-- ==== Sys2Proof/Config.lean ====
section
/-! DEFINITION. What is fixed for one machine: the constants of spec/00_scope.md R5 and R7, the open parameters of R6 as
plain data, and the two free values of the model (constants without a body, so that nothing can be proved of a value). -/

namespace Sys2Proof

/-- The two byte memories of the block (20_memory.md R60). -/
inductive Space where
  | pix
  | pay
deriving DecidableEq, Repr

/-- The open parameters of R6, which the model takes as an argument: they stand in State and no step changes them.
DESIGN CHOICE (log 3). -/
structure Params where
  /-- number of physical worker engines -/
  numEngines : Nat
  /-- size of PIX in bytes -/
  pixBytes : Nat
  /-- size of PAY in bytes -/
  payBytes : Nat
deriving DecidableEq, Repr

namespace Config

/-- FIRST_PIXEL (R5): pixels reserved for the header. -/
@[simp] abbrev firstPixel : Nat := 11

/-- CHANNELS (R5): components per pixel. -/
@[simp] abbrev channels : Nat := 3

/-- BITS_PER_CHAR (R5). -/
@[simp] abbrev bitsPerChar : Nat := 7

/-- H (R5): width of the header in bits; this model is the H = 32 block (log 14). -/
@[simp] abbrev hdrBits : Nat := 32

/-- PBASE (R7): byte offset of payload bit index 0. -/
@[simp] abbrev pbase : Nat := 33

/-- The constant of the ID register (R27). -/
abbrev idWord : Word := 0x53544701#32

/-- The parameters the spec's test vectors use unless a vector says otherwise (95_test_vectors.md, Conventions).
DESIGN CHOICE as the parameters of `State.reset` (log 3): no statement rests on them. -/
abbrev vectorParams : Params := { numEngines := 2, pixBytes := 64, payBytes := 16 }

/-- What a byte of a memory holds that nothing has written since power-on: unspecified (10_state.md R45, 93 I13), so a
free value, one for each byte of each space (log 2). -/
opaque powerOnByte : Space → Nat → Byte

/-- The draw of R221 for a byte that an abandoned command would have written: true where the write had been performed
when reset arrived. A free value for the n-th reset, the space and the offset (log 7). -/
opaque resetDraw : Nat → Space → Nat → Bool

end Config

end Sys2Proof
end

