-- ==== Sys2Proof/Machine/State.lean ====
section
/-! DEFINITION. The state of the block as plain data (spec/10_state.md), the outside world as plain data (the host's queue of
operations and the schedule of turns), the reasons a step can stop, and the state after reset (R44). -/

namespace Sys2Proof.Machine

/-- A byte memory, PIX or PAY: the bytes something has written, by strictly rising offset (`Memory.wf`). An offset that is
not listed has no written byte (log 2, log 16). -/
abbrev Memory := List Host.Cell

/-- The error codes (60_exceptions.md R190), NONE among them. The values 0xC..0xF are never produced (93 I11). -/
inductive ErrCode where
  | noError
  | illegalCmd
  | wcount
  | imageSmall
  | pixBounds
  | payBounds
  | capacity
  | hdrOverflow
  | charRange
  | bitValue
  | hdrLength
  | rangeIndex
deriving DecidableEq, Repr

/-- The fields of STATUS (10_state.md R30); its reserved bits hold nothing and read 0 (R25; log 20). -/
structure Status where
  busy : Bool
  done : Bool
  err : Bool
  ovr : Bool
  errcode : ErrCode
deriving DecidableEq, Repr

/-- The fields of CTRL (10_state.md R29); its reserved bits read 0 (R25; log 20). -/
structure Ctrl where
  ie : Bool
  chmode : Bool
deriving DecidableEq, Repr

/-- The snapshot of a command (00_scope.md R16). -/
structure Snapshot where
  a0 : Word
  a1 : Word
  a2 : Word
  /-- P, from PIXCNT -/
  p : Word
  /-- Lin, from LEN -/
  lin : Word
  /-- Win, from WREQ -/
  win : Word
  /-- cm, from CTRL.CHMODE -/
  cm : Bool
deriving DecidableEq, Repr

/-- The sequencer's phase (10_state.md R39). -/
inductive Phase where
  | idle
  | run
deriving DecidableEq, Repr

/-- The direction of a range task (10_state.md R41). -/
inductive Dir where
  | enc
  | dec
deriving DecidableEq, Repr

/-- The commands whose ranges the engines run: which one is being dispatched is part of the sequencer's position in its
command (10_state.md R22, R39). -/
inductive Job where
  | encrng
  | decrng
  | encode
  | decode
deriving DecidableEq, Repr

/-- The sequencer (10_state.md R39). -/
structure Sequencer where
  phase : Phase
  /-- the command word accepted last, which the sequencer runs (20_memory.md R82; log 11) -/
  cmd : Word
  snap : Snapshot
  /-- the command whose ranges are being dispatched; none before its checks are done (log 11) -/
  job : Option Job
  /-- L of the command being dispatched -/
  len : Nat
  /-- We of the command being dispatched -/
  weff : Nat
deriving DecidableEq, Repr

/-- The dispatcher (10_state.md R40). -/
structure Dispatcher where
  /-- index of the next range to hand out -/
  nxt : Nat
  /-- the range indices handed out and not finished, rising -/
  live : List Nat
deriving DecidableEq, Repr

/-- An engine (10_state.md R41). -/
structure Engine where
  busy : Bool
  dir : Dir
  /-- index of the assigned range -/
  idx : Nat
  /-- first character of the assigned range -/
  s : Nat
  /-- characters of the assigned range -/
  n : Nat
  /-- character cursor -/
  j : Nat
  /-- bit cursor -/
  k : Nat
  /-- accumulator of a decode task -/
  acc : BitVec 7
deriving DecidableEq, Repr

/-- The register slots of the REG space (10_state.md R26). -/
inductive Reg where
  | id
  | cfg
  | ctrl
  | status
  | cmd
  | arg0
  | arg1
  | arg2
  | res0
  | res1
  | res2
  | pixcnt
  | len
  | wreq
  | weff
  | reserved
deriving DecidableEq, Repr

/-- The width of a host access. -/
inductive Width where
  | byte
  | half
  | word
deriving DecidableEq, Repr

/-- One access of the host port (10_state.md R23): a read or a write of REG, or of PIX or PAY, at an offset, with the data
of a write. An access the port does not admit can be attempted too (20_memory.md R66, R67). -/
inductive Access where
  | readReg (w : Width) (off : Nat)
  | writeReg (w : Width) (off : Nat) (v : Word)
  | readMem (sp : Space) (w : Width) (off : Nat)
  | writeMem (sp : Space) (w : Width) (off : Nat) (v : Word)
deriving DecidableEq, Repr

/-- What the host port answers to an access: the read data and the bus-error signal (20_memory.md R66). -/
structure Response where
  data : Word
  busError : Bool
deriving DecidableEq, Repr

/-- An operation of the host, in its program order (20_memory.md R75): one access; polling STATUS until BUSY is 0 (WAIT,
30_encoding.md R104); waiting for irq (20_memory.md R80). -/
inductive HostOp where
  | access (a : Access)
  | waitIdle
  | waitIrq
deriving DecidableEq, Repr

/-- Which agent moves next (log 1). -/
inductive Turn where
  /-- the host performs its next operation -/
  | host
  /-- the accepted command runs as one transition (45_worker_orchestration.md R179) -/
  | run
  /-- the sequencer does the checks and the header of the accepted command, and opens its dispatch -/
  | start
  /-- the sequencer hands the next range to engine e (R170) -/
  | handOut (e : Nat)
  /-- engine e takes one step of its range task (R171) -/
  | engine (e : Nat)
  /-- the sequencer joins and completes (R172) -/
  | join
  /-- rst is asserted (70_reset_and_hazards.md R220) -/
  | rstOn
  /-- rst is released -/
  | rstOff
deriving DecidableEq, Repr

/-- The state of the block and of what drives it. INVENTORY.md lists every field with its rule and its reset value. -/
structure State where
  params : Params
  ctrl : Ctrl
  status : Status
  arg0 : Word
  arg1 : Word
  arg2 : Word
  res0 : Word
  res1 : Word
  res2 : Word
  pixcnt : Word
  len : Word
  wreq : Word
  weff : Word
  pix : Memory
  pay : Memory
  seq : Sequencer
  disp : Dispatcher
  engines : List Engine
  rst : Bool
  host : List HostOp
  seen : List Response
  sched : List Turn
  freeCtr : Nat
deriving DecidableEq, Repr

/-- Why the machine stops. -/
inductive Fault where
  /-- Raised by the host port: the host accessed a byte of PIX or PAY while STATUS.BUSY = 1, the hazard of
  70_reset_and_hazards.md R229, which a model treats as a fault and gives no value (20_memory.md R79, 93 I6). Safe: the
  block goes on with an unspecified value, the model stops (log 6). -/
  | hostAccessDuringBusy (sp : Space) (off : Nat)
deriving DecidableEq, Repr

/-- Why a step is refused. -/
inductive Refusal where
  /-- Raised by `exec` for an instruction that has no meaning in the model yet; safe, for no claim is made of it. -/
  | notModelled (mnemonic : String)
deriving DecidableEq, Repr

/-- What a step answers. -/
abbrev Result := Host.Outcome State Fault Refusal

/-- STATUS after reset (R44). -/
abbrev Status.reset : Status := { busy := false, done := false, err := false, ovr := false, errcode := .noError }

/-- CTRL after reset (R44). -/
abbrev Ctrl.reset : Ctrl := { ie := false, chmode := false }

/-- The snapshot after reset: 0 (R44). -/
abbrev Snapshot.reset : Snapshot := { a0 := 0, a1 := 0, a2 := 0, p := 0, lin := 0, win := 0, cm := false }

/-- The sequencer after reset: IDLE, snapshot 0 (R44); the rest of it by log 10 and log 11. -/
abbrev Sequencer.reset : Sequencer :=
  { phase := .idle, cmd := 0, snap := Snapshot.reset, job := none, len := 0, weff := 0 }

/-- The dispatcher after reset (R44). -/
abbrev Dispatcher.reset : Dispatcher := { nxt := 0, live := [] }

/-- An idle engine; an engine keeps nothing from one range to the next (R41; log 10). -/
abbrev Engine.idle : Engine := { busy := false, dir := .enc, idx := 0, s := 0, n := 0, j := 0, k := 0, acc := 0 }

/-- The instance `p` right after reset, with launch contents `pix` and `pay` of the memories (R44, R45, R220). -/
def State.resetOf (p : Params) (pix pay : Memory) : State where
  params := p
  ctrl := Ctrl.reset
  status := Status.reset
  arg0 := 0
  arg1 := 0
  arg2 := 0
  res0 := 0
  res1 := 0
  res2 := 0
  pixcnt := 0
  len := 0
  wreq := 0
  weff := 0
  pix := pix
  pay := pay
  seq := Sequencer.reset
  disp := Dispatcher.reset
  engines := List.replicate p.numEngines Engine.idle
  rst := false
  host := []
  seen := []
  sched := []
  freeCtr := 0

/-- The machine right after reset (R44): nothing listed in PIX or PAY, and the instance of the spec's test vectors
(DESIGN CHOICE, log 3). -/
def State.reset : State := State.resetOf Config.vectorParams [] []

end Sys2Proof.Machine
end

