-- ==== Sys2Proof/Machine/Step.lean ====
section
/-! DEFINITION. One step of the machine: the next turn of the schedule, or the default turn where the schedule is empty. -/

namespace Sys2Proof.Machine

/-- One step. The schedule is the oracle of which agent moves (spec/00_scope.md R15, 45_worker_orchestration.md R170; log 1). -/
def step (s : State) : Host.Outcome State Fault Refusal :=
  match s.sched with
  | t :: ts => runTurn t { s with sched := ts }
  | [] => runTurn (defaultTurn s) s

/-- The state with a table row's command word accepted, so that the very next step runs it. The block has no program counter
and fetches nothing (10_state.md R22): a command comes from the host's CMD write, which this stands for (log 4). -/
def State.withFetchWord (s : State) (nbits w : Nat) : State := fetchWord nbits w s

end Sys2Proof.Machine
end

*****

## What is needed
From the listing above, output exactly the run of lines that starts with the line containing "is refused. -/" and ends with the line containing "and log 11. -/".

## Response area
/-- Why a step is refused. -/
inductive Refusal where
  /-- Raised by `exec` for an instruction that has no meaning in the model yet; safe, for no claim is made of it. -/
  | notModelled (mnemonic : String)
deriving DecidableEq, Repr

/-- What a step answers. -/
abbrev Result := Host.Outcome State Fault Refusal

/-- STATUS after reset (R44). -/
abbrev Status.reset : Status := { busy := false, done := false, err := false, ovr := false, errcode := .noError }

/-- CTRL after reset (R44). -/
abbrev Ctrl.reset : Ctrl := { ie := false, chmode := false }

/-- The snapshot after reset: 0 (R44). -/
abbrev Snapshot.reset : Snapshot := { a0 := 0, a1 := 0, a2 := 0, p := 0, lin := 0, win := 0, cm := false }

/-- The sequencer after reset: IDLE, snapshot 0 (R44); the rest of it by log 10 and log 11. -/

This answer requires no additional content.